[Stored items]
== Segment start ==

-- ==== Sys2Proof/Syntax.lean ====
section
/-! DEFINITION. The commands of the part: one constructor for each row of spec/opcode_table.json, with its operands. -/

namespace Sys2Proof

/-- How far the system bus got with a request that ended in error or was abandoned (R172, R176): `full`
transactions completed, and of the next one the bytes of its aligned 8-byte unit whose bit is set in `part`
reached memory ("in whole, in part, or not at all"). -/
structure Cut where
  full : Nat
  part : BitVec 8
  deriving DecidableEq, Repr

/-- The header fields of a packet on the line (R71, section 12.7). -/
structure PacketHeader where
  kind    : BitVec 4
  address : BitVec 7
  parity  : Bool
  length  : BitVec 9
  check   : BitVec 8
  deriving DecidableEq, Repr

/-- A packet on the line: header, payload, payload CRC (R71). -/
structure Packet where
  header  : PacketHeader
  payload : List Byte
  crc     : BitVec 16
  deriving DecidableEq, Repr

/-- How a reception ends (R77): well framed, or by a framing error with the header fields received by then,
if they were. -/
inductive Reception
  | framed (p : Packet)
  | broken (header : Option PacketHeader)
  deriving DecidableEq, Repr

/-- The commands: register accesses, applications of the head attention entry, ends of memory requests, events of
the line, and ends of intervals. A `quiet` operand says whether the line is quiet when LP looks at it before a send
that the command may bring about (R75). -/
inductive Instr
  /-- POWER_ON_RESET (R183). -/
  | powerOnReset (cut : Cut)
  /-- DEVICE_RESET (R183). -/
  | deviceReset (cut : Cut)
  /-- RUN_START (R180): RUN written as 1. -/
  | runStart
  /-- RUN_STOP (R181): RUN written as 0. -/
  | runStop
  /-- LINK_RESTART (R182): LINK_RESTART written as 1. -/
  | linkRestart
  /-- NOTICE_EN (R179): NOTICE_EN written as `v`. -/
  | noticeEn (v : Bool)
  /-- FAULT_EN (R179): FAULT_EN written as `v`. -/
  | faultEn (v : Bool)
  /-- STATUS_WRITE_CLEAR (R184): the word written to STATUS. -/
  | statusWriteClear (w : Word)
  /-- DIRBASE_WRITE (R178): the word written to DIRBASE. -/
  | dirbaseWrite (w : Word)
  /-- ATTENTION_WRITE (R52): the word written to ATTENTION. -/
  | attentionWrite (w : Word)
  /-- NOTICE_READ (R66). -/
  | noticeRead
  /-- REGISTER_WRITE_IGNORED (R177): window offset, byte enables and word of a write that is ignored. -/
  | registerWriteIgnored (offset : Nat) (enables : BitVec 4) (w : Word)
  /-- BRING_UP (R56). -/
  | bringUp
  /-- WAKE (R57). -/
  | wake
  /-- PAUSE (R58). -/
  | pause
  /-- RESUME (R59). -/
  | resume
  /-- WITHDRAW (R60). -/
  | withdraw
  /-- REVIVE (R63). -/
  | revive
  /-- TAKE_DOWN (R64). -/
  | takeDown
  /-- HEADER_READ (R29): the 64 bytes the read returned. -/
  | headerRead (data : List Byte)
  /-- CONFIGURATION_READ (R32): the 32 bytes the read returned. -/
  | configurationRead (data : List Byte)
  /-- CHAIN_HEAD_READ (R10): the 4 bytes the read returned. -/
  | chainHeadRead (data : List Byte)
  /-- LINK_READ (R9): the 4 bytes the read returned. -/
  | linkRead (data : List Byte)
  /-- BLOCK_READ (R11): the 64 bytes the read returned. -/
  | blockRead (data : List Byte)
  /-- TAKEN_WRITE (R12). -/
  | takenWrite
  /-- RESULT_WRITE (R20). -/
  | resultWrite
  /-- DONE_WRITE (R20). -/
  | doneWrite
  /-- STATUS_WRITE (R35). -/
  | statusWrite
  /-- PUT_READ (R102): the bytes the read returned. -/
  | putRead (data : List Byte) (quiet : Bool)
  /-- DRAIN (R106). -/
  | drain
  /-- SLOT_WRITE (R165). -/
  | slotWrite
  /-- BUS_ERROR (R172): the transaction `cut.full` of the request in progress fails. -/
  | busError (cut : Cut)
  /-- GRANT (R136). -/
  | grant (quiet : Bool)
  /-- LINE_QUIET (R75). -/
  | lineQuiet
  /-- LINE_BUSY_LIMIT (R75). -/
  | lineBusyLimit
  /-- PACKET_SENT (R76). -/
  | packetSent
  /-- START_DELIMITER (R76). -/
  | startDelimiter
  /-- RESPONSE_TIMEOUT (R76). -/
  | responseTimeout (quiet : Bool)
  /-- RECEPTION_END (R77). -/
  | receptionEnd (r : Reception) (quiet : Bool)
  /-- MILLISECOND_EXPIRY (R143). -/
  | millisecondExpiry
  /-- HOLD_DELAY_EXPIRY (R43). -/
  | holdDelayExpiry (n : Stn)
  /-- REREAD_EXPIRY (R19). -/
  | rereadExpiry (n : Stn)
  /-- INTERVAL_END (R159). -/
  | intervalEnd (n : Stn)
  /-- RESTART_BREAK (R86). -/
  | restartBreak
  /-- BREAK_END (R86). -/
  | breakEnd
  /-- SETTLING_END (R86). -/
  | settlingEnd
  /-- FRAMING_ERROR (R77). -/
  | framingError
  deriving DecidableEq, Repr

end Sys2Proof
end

== Segment end ==
== Segment start ==

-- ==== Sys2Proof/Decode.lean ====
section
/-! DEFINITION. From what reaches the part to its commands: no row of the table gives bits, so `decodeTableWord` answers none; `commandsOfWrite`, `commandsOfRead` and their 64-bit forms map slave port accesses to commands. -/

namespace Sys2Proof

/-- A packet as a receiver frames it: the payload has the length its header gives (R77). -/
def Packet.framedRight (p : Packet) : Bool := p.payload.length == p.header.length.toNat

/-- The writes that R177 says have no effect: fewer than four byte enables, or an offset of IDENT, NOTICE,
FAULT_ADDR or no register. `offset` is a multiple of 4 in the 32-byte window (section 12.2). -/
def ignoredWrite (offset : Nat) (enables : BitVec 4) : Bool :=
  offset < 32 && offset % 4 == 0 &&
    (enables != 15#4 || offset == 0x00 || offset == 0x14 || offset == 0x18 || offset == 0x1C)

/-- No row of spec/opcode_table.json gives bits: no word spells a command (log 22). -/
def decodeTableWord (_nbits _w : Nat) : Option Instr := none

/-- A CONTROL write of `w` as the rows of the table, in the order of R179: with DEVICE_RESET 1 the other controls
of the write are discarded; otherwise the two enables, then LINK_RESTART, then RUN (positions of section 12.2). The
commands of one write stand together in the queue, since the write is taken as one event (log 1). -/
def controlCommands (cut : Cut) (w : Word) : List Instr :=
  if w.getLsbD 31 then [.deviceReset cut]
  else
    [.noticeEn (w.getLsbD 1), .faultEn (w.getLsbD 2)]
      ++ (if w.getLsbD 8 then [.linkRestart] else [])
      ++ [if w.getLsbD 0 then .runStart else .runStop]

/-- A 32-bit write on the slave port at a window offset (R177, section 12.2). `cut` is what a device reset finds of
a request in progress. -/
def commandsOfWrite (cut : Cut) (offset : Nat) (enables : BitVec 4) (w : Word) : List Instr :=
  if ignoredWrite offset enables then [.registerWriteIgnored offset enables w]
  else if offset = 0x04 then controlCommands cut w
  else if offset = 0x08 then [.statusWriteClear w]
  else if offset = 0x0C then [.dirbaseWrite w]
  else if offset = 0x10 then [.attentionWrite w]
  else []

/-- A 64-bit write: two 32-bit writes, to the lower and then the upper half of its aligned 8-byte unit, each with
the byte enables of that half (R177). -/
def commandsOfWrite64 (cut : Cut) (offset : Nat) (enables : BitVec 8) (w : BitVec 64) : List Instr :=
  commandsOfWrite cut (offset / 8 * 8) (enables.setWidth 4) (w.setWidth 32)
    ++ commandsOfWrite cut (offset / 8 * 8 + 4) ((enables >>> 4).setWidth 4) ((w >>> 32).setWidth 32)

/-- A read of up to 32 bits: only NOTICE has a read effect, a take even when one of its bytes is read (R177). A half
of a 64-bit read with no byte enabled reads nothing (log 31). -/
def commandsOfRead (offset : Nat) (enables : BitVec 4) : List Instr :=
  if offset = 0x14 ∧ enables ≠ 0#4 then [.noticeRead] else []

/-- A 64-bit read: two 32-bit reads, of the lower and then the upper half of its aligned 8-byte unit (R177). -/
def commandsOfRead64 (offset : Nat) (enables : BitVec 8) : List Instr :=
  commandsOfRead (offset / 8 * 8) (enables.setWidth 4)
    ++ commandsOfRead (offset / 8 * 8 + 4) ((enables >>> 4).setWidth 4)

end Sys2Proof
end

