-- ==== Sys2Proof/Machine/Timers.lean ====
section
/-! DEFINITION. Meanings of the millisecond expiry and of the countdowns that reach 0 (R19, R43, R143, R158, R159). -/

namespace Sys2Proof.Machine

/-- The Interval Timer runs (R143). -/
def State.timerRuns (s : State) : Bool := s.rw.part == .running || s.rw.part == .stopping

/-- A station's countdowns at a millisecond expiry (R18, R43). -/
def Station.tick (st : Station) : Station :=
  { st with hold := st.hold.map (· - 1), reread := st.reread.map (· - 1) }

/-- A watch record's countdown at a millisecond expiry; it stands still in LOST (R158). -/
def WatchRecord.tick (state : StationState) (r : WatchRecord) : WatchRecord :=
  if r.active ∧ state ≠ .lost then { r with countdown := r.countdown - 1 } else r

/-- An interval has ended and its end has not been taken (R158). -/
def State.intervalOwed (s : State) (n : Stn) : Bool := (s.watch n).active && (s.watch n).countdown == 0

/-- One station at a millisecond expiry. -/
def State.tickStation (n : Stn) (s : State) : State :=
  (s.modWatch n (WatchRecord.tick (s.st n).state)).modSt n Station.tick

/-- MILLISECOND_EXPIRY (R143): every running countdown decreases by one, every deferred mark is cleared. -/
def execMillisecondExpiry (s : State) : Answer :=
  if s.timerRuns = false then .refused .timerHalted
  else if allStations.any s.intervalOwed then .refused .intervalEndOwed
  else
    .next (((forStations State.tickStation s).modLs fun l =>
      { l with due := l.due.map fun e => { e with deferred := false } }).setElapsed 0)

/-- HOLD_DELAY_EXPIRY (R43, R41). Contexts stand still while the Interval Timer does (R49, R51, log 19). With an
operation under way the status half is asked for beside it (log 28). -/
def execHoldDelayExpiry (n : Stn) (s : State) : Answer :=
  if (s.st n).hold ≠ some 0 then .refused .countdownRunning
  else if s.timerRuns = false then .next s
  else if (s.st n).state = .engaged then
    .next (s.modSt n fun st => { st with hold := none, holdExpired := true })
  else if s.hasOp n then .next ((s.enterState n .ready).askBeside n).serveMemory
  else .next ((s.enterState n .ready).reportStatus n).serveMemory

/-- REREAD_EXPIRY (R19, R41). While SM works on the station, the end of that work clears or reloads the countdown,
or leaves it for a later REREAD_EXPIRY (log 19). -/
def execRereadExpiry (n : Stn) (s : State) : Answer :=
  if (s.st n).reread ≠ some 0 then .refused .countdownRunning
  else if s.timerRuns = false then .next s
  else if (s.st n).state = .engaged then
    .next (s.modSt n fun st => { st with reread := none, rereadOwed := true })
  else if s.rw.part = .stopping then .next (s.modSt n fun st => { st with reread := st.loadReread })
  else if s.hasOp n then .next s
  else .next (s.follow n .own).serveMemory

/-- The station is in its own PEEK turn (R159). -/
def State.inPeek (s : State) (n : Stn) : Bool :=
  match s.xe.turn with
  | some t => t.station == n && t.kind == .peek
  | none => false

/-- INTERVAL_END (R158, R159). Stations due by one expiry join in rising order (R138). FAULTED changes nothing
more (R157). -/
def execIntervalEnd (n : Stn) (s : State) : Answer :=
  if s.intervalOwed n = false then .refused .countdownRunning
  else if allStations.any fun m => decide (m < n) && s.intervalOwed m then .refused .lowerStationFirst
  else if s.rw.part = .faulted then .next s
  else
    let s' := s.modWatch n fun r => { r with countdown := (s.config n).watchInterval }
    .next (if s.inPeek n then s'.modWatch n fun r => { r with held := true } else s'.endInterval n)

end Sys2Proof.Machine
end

== Segment end ==

Using the entries shown above, reproduce verbatim the lines from the line bearing "runs (R143). -/" to the line bearing "due := l.due.map", inclusive.

→ **Output for this task**
/-- The Interval Timer runs (R143). -/
def State.timerRuns (s : State) : Bool := s.rw.part == .running || s.rw.part == .stopping

/-- A station's countdowns at a millisecond expiry (R18, R43). -/
def Station.tick (st : Station) : Station :=
  { st with hold := st.hold.map (· - 1), reread := st.reread.map (· - 1) }

/-- A watch record's countdown at a millisecond expiry; it stands still in LOST (R158). -/
def WatchRecord.tick (state : StationState) (r : WatchRecord) : WatchRecord :=
  if r.active ∧ state ≠ .lost then { r with countdown := r.countdown - 1 } else r

/-- An interval has ended and its end has not been taken (R158). -/
def State.intervalOwed (s : State) (n : Stn) : Bool := (s.watch n).active && (s.watch n).countdown == 0

/-- One station at a millisecond expiry. -/
def State.tickStation (n : Stn) (s : State) : State :=
  (s.modWatch n (WatchRecord.tick (s.st n).state)).modSt n Station.tick

/-- MILLISECOND_EXPIRY (R143): every running countdown decreases by one, every deferred mark is cleared. -/
def execMillisecondExpiry (s : State) : Answer :=
  if s.timerRuns = false then .refused .timerHalted
  else if allStations.any s.intervalOwed then .refused .intervalEndOwed
  else
    .next (((forStations State.tickStation s).modLs fun l =>
      { l with due := l.due.map fun e => { e with deferred := false } }).setElapsed 0)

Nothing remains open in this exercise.